The “black swan” widespread pandemic of COVID-19 hammered the US economy harder and faster than we ever could have imagined, and we are in a depression, defined as a decline of 10% or more in GDP in 2020Q2. This depression has altered much of how we did “pre-pandemic” business and surfaced a number of fault lines in society that had been hidden from view for some years. As we explained in our 2020Q2 GDP report, we continue to doubt a “V”-shaped recovery is likely, but the “L”-shaped…um… “recovery” we predicted may be shorter than we originally estimated, depending on the course of the COVID-19 virus; indeed, it could become a “U”-shaped recovery for reasons we explained here. Keep apprised of our outlook by checking our jobs reports here on Seeking Alpha.

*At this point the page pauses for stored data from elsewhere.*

/-! ### Collectives and die interfaces -/

/-- COLLECTIVE_STARTS: the earliest armed collective of the office starts once every earlier one has started or failed, fewer
than 8 are active, the office runs and no memory it reaches is being re-keyed; a station that begins no piece of its own and holds none only becomes active.
COLL_TIMEOUT: an armed collective that has not started at its timeout fails with E_COLL_ORDER, its held pieces leave and
coll.order is posted; before it, nothing happens. -/
def Obligations.CollectivesStartInOrderOrFail : Prop :=
  ∀ (s : State) (h : Fin 4),
    let o := officeOf s h.val
    (∀ c met, earliest (o.colls.filter fun x => x.st = .armed) = some c → tabWf Office.reset s.offices = true →
      (officeRuns s c = true → mustWait s h.val (collKey c) = false → (o.colls.filter fun x => x.st = .active).length < 8 →
        met.lane = none → met.ecc.outcome = .clean → anyWaits s (collSpans c.entry) = false → o.lanesLive ≠ 0 →
        exec (.collectiveStarts h met) s = .next (startColl s h.val c) ∧
        ((if isReduce c.entry then isFirst c.entry else isRoot c.entry) = false → heldOf o (collKey c) = [] →
          startColl s h.val c = { s with offices := tput Office.reset s.offices h.val { o with
            colls := o.colls.map fun x => if collKey x == collKey c then { c with st := .active } else x
            held := o.held.filter fun x => !(phStart x.ph == c.start && phId x.ph == coId c.entry) } })) ∧
      ((officeRuns s c = false ∨ mustWait s h.val (collKey c) = true ∨
          8 ≤ (o.colls.filter fun x => x.st = .active).length ∨ anyWaits s (collSpans c.entry) = true) →
        exec (.collectiveStarts h met) s = .next s)) ∧
    (o.colls.filter (fun x => x.st = .armed) = [] → ∀ met, exec (.collectiveStarts h met) s = .next s) ∧
    (∀ id c, tabWf Office.reset s.offices = true → o.colls.find? (fun c => coId c.entry == id && (c.st = .armed || c.st = .listed)) = some c →
      (collLate s h.val c.start c.entry = false → exec (.collTimeout h id) s = .next s) ∧
      (collLate s h.val c.start c.entry = true → ∃ t, exec (.collTimeout h id) s = .next t ∧
        t.offices = tput Office.reset s.offices h.val { o with
          colls := o.colls.map fun x => if collKey x == collKey c then { c with st := .failed } else x
          held := o.held.filter fun x => !(phId x.ph == coId c.entry && phStart x.ph == c.start)
          collFailed := satInc o.collFailed } ∧
        (∃ r rest, t.paths.posted = s.paths.posted ++ r :: rest ∧ r.code = evCollOrder ∧ r.err = eCollOrder) ∧
        t.mem = s.mem ∧ t.rcpt = s.rcpt ∧ t.run = s.run))

/-- HDI_FRAME_RECEIVED: a port whose turn it is not, or that is not live or retrains, does nothing. A failing frame hands nothing
on and asks for a replay, and what follows it is discarded until then; the sender of the failing frame goes back to it when a good
frame brings the negative acknowledgement, and at the fourth replay of the same frame the port retrains and hdi.retrain is posted; a
good frame after replays counts one and posts hdi.replay. A unit that a port has a credit for, with nothing before it, crosses in
the next good frame. HDI_RETRAIN_DONE: a port whose failing wires each find a spare is in service again; one with a bad clock or
too few spares is retired, with hdi.port_retired. -/
def Obligations.HdiPortsReplayRetrainAndRetire : Prop :=
  ∀ (s : State) (b : Fin 40) (p : Fin 4), tabWf HdiPort.reset s.hdi = true → tabWf HdiFlow.reset s.bundles = true →
    let n := b.val * 4 + p.val
    let x := hdiOf s n
    let put := fun (y : HdiPort) => tput HdiPort.reset s.hdi n y
    (∀ up ok us, nextPort s b.val up ≠ some p.val → exec (.hdiFrameReceived b p up ok us) s = .next s) ∧
    (x.live = false ∨ x.retraining = true → ∀ up, nextPort s b.val up ≠ some p.val) ∧
    (∀ up ok us, nextPort s b.val up = some p.val → (ok = false ∨ (wayOf x up).discard = true) → ∃ t,
      exec (.hdiFrameReceived b p up ok us) s = .next t ∧ (wayOf (hdiOf t n) up).discard = true ∧
      ((wayOf x up).discard = false → (wayOf (hdiOf t n) up).nak = true) ∧ wayOf (hdiOf t n) (!up) = wayOf x (!up) ∧
      (flowOf t b.val up).low = (flowOf s b.val up).low ∧ (flowOf t b.val up).held = (flowOf s b.val up).held ∧
      { t with hdi := s.hdi, bundles := s.bundles } = s) ∧
    (∀ up us, nextPort s b.val up = some p.val → (wayOf x up).discard = false → (wayOf x (!up)).nak = true → ∃ t,
      exec (.hdiFrameReceived b p up true us) s = .next t ∧ t.mem = s.mem ∧
      ((wayOf x (!up)).tries < 3 → (wayOf (hdiOf t n) (!up)).tries = (wayOf x (!up)).tries + 1 ∧
        (wayOf (hdiOf t n) (!up)).next = 0 ∧ (wayOf (hdiOf t n) (!up)).nak = false ∧
        (wayOf (hdiOf t n) (!up)).discard = false ∧ (hdiOf t n).retraining = false) ∧
      (3 ≤ (wayOf x (!up)).tries → (hdiOf t n).live = true ∧ (hdiOf t n).retraining = true ∧ (hdiOf t n).up = HdiWay.reset ∧
        (hdiOf t n).down = HdiWay.reset ∧ ∃ l r, t.paths.posted = s.paths.posted ++ l ++ [r] ∧ r.code = evHdiRetrain)) ∧
    (∀ up us, nextPort s b.val up = some p.val → (wayOf x up).discard = false → (wayOf x (!up)).nak = false →
      (wayOf x up).tries ≠ 0 → ∃ t r rest, exec (.hdiFrameReceived b p up true us) s = .next t ∧
      (hdiOf t n).replays = x.replays + 1 ∧ (hdiOf t n).transient = x.transient + 1 ∧ (wayOf (hdiOf t n) up).tries = 0 ∧
      t.paths.posted = s.paths.posted ++ r :: rest ∧ r.code = evHdiReplay ∧ t.mem = s.mem) ∧
    (∀ up u, nextPort s b.val up = some p.val → (wayOf x up).discard = false → (wayOf x (!up)).nak = false → b.val < 36 →
      0 < frameUnits s b.val p.val up → (wayOf x up).replay = [] → (wayOf x up).next = 0 →
      (wayOf x up).credits.get u.chan ≠ 0 → (flowOf s b.val up).waiting = ⟨[], [], []⟩ →
      (flowOf s b.val up).transit = ⟨[], [], []⟩ → (flowOf s b.val up).moved = [] → (flowOf s b.val up).held = [] →
      (flowOf s b.val up).low = (flowOf s b.val up).seq → ∃ t rest, exec (.hdiFrameReceived b p up true [u]) s = .next t ∧
      t.out = s.out ++ .unit b.val up u :: rest ∧ (flowOf t b.val up).seq = (flowOf s b.val up).seq + 1 ∧
      (flowOf t b.val up).low = (flowOf s b.val up).low + 1 ∧ t.mem = s.mem) ∧
    (∀ bad clk, x.live = false ∨ x.retraining = false → exec (.hdiRetrainDone b p bad clk) s = .next s) ∧
    (∀ bad clk, x.live = true → x.retraining = true →
      (clk = true ∨ sparesEnough x bad.dedup = false → ∃ t r rest, exec (.hdiRetrainDone b p bad clk) s = .next t ∧
        t.hdi = put { x with live := false, retraining := false, up := HdiWay.reset, down := HdiWay.reset } ∧
        t.paths.posted = s.paths.posted ++ r :: rest ∧ r.code = evHdiPortRetired) ∧
      (clk = false → sparesEnough x bad.dedup = true → exec (.hdiRetrainDone b p bad clk) s =
          .next (spareWires { s with hdi := put { x with retraining := false } } b.val p.val bad.dedup)) ∧
      (clk = false → sparesEnough x [] = true → exec (.hdiRetrainDone b p [] clk) s =
        .next { s with hdi := put { x with retraining := false } }))

/-! ### Torus links -/

/-- Flits, replays and fast retrains of a link that is up. A flit that is not sound, or that is out of sequence, is discarded, counts
nothing received and sets `nak`; one in sequence is counted and clears it, and moves `rx_seq` on unless it is idle; a packet of one
unit that it carries stands in its pool, or is dropped with link.pkt_bad. ACK_TIMEOUT 1 us after the oldest unacknowledged flit
sends all of them again, a fast retrain begins after the fourth replay in vain, and a later eighth takes the link Down.
RETRAIN_DONE within 40 us at the link's rate with every lane passing replays what is unacknowledged under a new epoch; with no lane
passing it tries the next lower rate; an outcome that comes later, and RETRAIN_TIMEOUT, take the link Down with link.down. -/
def Obligations.LinksReplayAndRetrain : Prop :=
  ∀ (s : State) (l : Fin 12), tabWf Link.reset s.links = true → tabWf LinkCtr.reset s.linkCtr = true →
    let k := linkOf s l.val
    let c := tget LinkCtr.reset s.linkCtr l.val
    let ctr := fun (t : State) => tget LinkCtr.reset t.linkCtr l.val
    let now := fun (t : State) => linkOf t l.val
    let up := k.st = .up ∨ k.st = .replaying
    let downs := fun (i : Instr) (cause : BitVec 4) => ∃ t r, exec i s = .next t ∧ (now t).st = .down ∧
      (now t).downCause = cause ∧ r ∈ t.paths.posted ∧ r.code = evLinkDown ∧ r.err = eLinkDown ∧
      linkChannel l.val ∈ t.sh.retired ∧ t.mem = s.mem
    (¬ up → ∀ f, exec (.flitReceived l f) s = .next s ∧ exec (.ackTimeout l) s = .next s) ∧
    (up → ∀ f,
      ((flitSound k f = false ∨ fhSeq f.hdr ≠ k.rxSeq + 1) → ∃ t, exec (.flitReceived l f) s = .next t ∧
        (now t).rxSeq = k.rxSeq ∧ (now t).nak = true ∧ (now t).pool = k.pool ∧ (now t).st = k.st ∧
        (ctr t).flitsRx = c.flitsRx ∧ (ctr t).fecCorr = satAdd c.fecCorr f.fecFix ∧
        (ctr t).fecUncorr = (if f.fecOk then c.fecUncorr else satInc c.fecUncorr) ∧ t.paths = s.paths ∧ t.mem = s.mem) ∧
      (flitSound k f = true → fhSeq f.hdr = k.rxSeq + 1 → fhNak f.hdr = false →
        ∃ t, exec (.flitReceived l f) s = .next t ∧ (now t).nak = false ∧ (ctr t).flitsRx = satInc c.flitsRx ∧
          (fhKind f.hdr = 1 → (now t).rxSeq = k.rxSeq) ∧ (fhKind f.hdr ≠ 1 → (now t).rxSeq = fhSeq f.hdr) ∧
          (fhKind f.hdr ≠ 0 → (now t).pool = k.pool) ∧ t.mem = s.mem) ∧
      (∀ u rest, flitSound k f = true → fhSeq f.hdr = k.rxSeq + 1 → fhNak f.hdr = false → fhKind f.hdr = 0 →
        f.slots = u :: rest → slotVc f.hdr 1 ≠ 0 → (fhSopMap f.hdr).getLsbD 0 = true →
        (∀ n, 2 ≤ n → n ≤ 7 → slotVc f.hdr n = 0) → pkCount (packetOf [u]).hdr = 1 →
        tget [] k.rxPart ((slotVc f.hdr 1 - 1) * 2 + b2n (slotClass f.hdr 1)) = [] → ∃ t, exec (.flitReceived l f) s = .next t ∧
          (packetGood (packetOf [u]) (slotVc f.hdr 1) = true →
            (now t).pool = k.pool ++ [(slotClass f.hdr 1, packetOf [u])]) ∧
          (packetGood (packetOf [u]) (slotVc f.hdr 1) = false → (now t).pool = k.pool ∧ (ctr t).pktBad = satInc c.pktBad ∧
            ∃ r ∈ t.paths.posted, r.code = evLinkPktBad ∧ r.err = eFormat))) ∧
    (up → (k.replay = [] ∨ s.ns < k.ackNs + 1000) → exec (.ackTimeout l) s = .next s) ∧
    (k.replay ≠ [] → k.ackNs + 1000 ≤ s.ns →
      (∀ n, ((k.st = .up ∧ n = 0) ∨ (k.st = .replaying ∧ n = k.n ∧ (n < 4 ∨ (n = 4 ∧ k.retrained = true) ∨ (4 < n ∧ n < 8)))) →
        ∃ t, exec (.ackTimeout l) s = .next t ∧ (now t).st = .replaying ∧ (now t).n = n + 1 ∧ (now t).replay = k.replay ∧
          (∀ f ∈ k.replay, Out.flit l f.hdr f.slots ∈ t.out) ∧ (ctr t).replays = satInc c.replays ∧ t.mem = s.mem) ∧
      (k.st = .replaying → k.n = 4 → k.retrained = false → ∃ t r, exec (.ackTimeout l) s = .next t ∧
        t.links = tput Link.reset s.links l.val { k with st := .retraining, stNs := s.ns, wanted := none, crossed := false } ∧
        t.linkCtr = tput LinkCtr.reset s.linkCtr l.val { c with retrains := satInc c.retrains } ∧
        t.paths = { s.paths with posted := s.paths.posted ++ [r] } ∧ r.code = evLinkRetrain) ∧
      (k.st = .replaying → 8 ≤ k.n → downs (.ackTimeout l) 1)) ∧
    (∀ ok rate g, (k.st ≠ .retraining ∨ rate ≠ k.rate) → exec (.retrainDone l ok rate g) s = .next s) ∧
    (∀ ok g, k.st = .retraining → k.stNs + 40000 < s.ns → downs (.retrainDone l ok k.rate g) 2) ∧
    (∀ ok, k.st = .retraining → s.ns ≤ k.stNs + 40000 → k.live &&& ok ≠ 0 → k.live &&& ~~~ok = 0 →
      (widthFor (laneCount (k.live &&& ok))).toNat ≤ k.lanes.toNat → k.lanes.toNat ≤ (minLanes s).toNat → ∃ t,
      exec (.retrainDone l ok k.rate (s.regs.gcmEn.getLsbD l.val)) s = .next t ∧
      (k.replay = [] → (now t).st = .up) ∧
      (k.replay ≠ [] → (now t).st = .replaying ∧ (now t).n = 5 ∧ (now t).retrained = true ∧
        ∀ f ∈ k.replay, Out.flit l f.hdr f.slots ∈ t.out) ∧
      (now t).gcm = s.regs.gcmEn.getLsbD l.val ∧ (now t).live = k.live ∧ (now t).lanes = k.lanes ∧ (now t).rate = k.rate ∧
      (now t).keyEpoch = (if s.regs.gcmEn.getLsbD l.val then k.keyEpoch + 1 else k.keyEpoch) ∧ t.mem = s.mem) ∧
    (∀ ok g, k.st = .retraining → s.ns ≤ k.stNs + 40000 → k.live &&& ok = 0 → k.rate.toNat < 2 →
      k.rate.toNat < (minRate s).toNat → ∃ t r, exec (.retrainDone l ok k.rate g) s = .next t ∧
      t.links = tput Link.reset s.links l.val { k with rate := k.rate + 1 } ∧
      t.paths = { s.paths with posted := s.paths.posted ++ [r] } ∧ r.code = evAdaptLinkWidth) ∧
    ((k.st ≠ .retraining ∨ s.ns < k.stNs + 40000) → exec (.retrainTimeout l) s = .next s) ∧
    (k.st = .retraining → k.stNs + 40000 ≤ s.ns → downs (.retrainTimeout l) 2)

Let’s look at our exclusive schedule of jobs creation by average weekly wages for the August jobs report:O820 JOBS BY AVERAGE WEEKLY WAGES

August Jobs Creation by Average Weekly Wages Source: The Stuyvesant Square Consultancy, compiled from BLS Establishment Data for August 2020. August jobs creation was more widely distributed than in July in low- to moderate-income occupations. July jobs were not so well distributed and slanted almost entirely in low-wage occupations in Retail and Leisure and Hospitality. But this is not uncommon in a recovery.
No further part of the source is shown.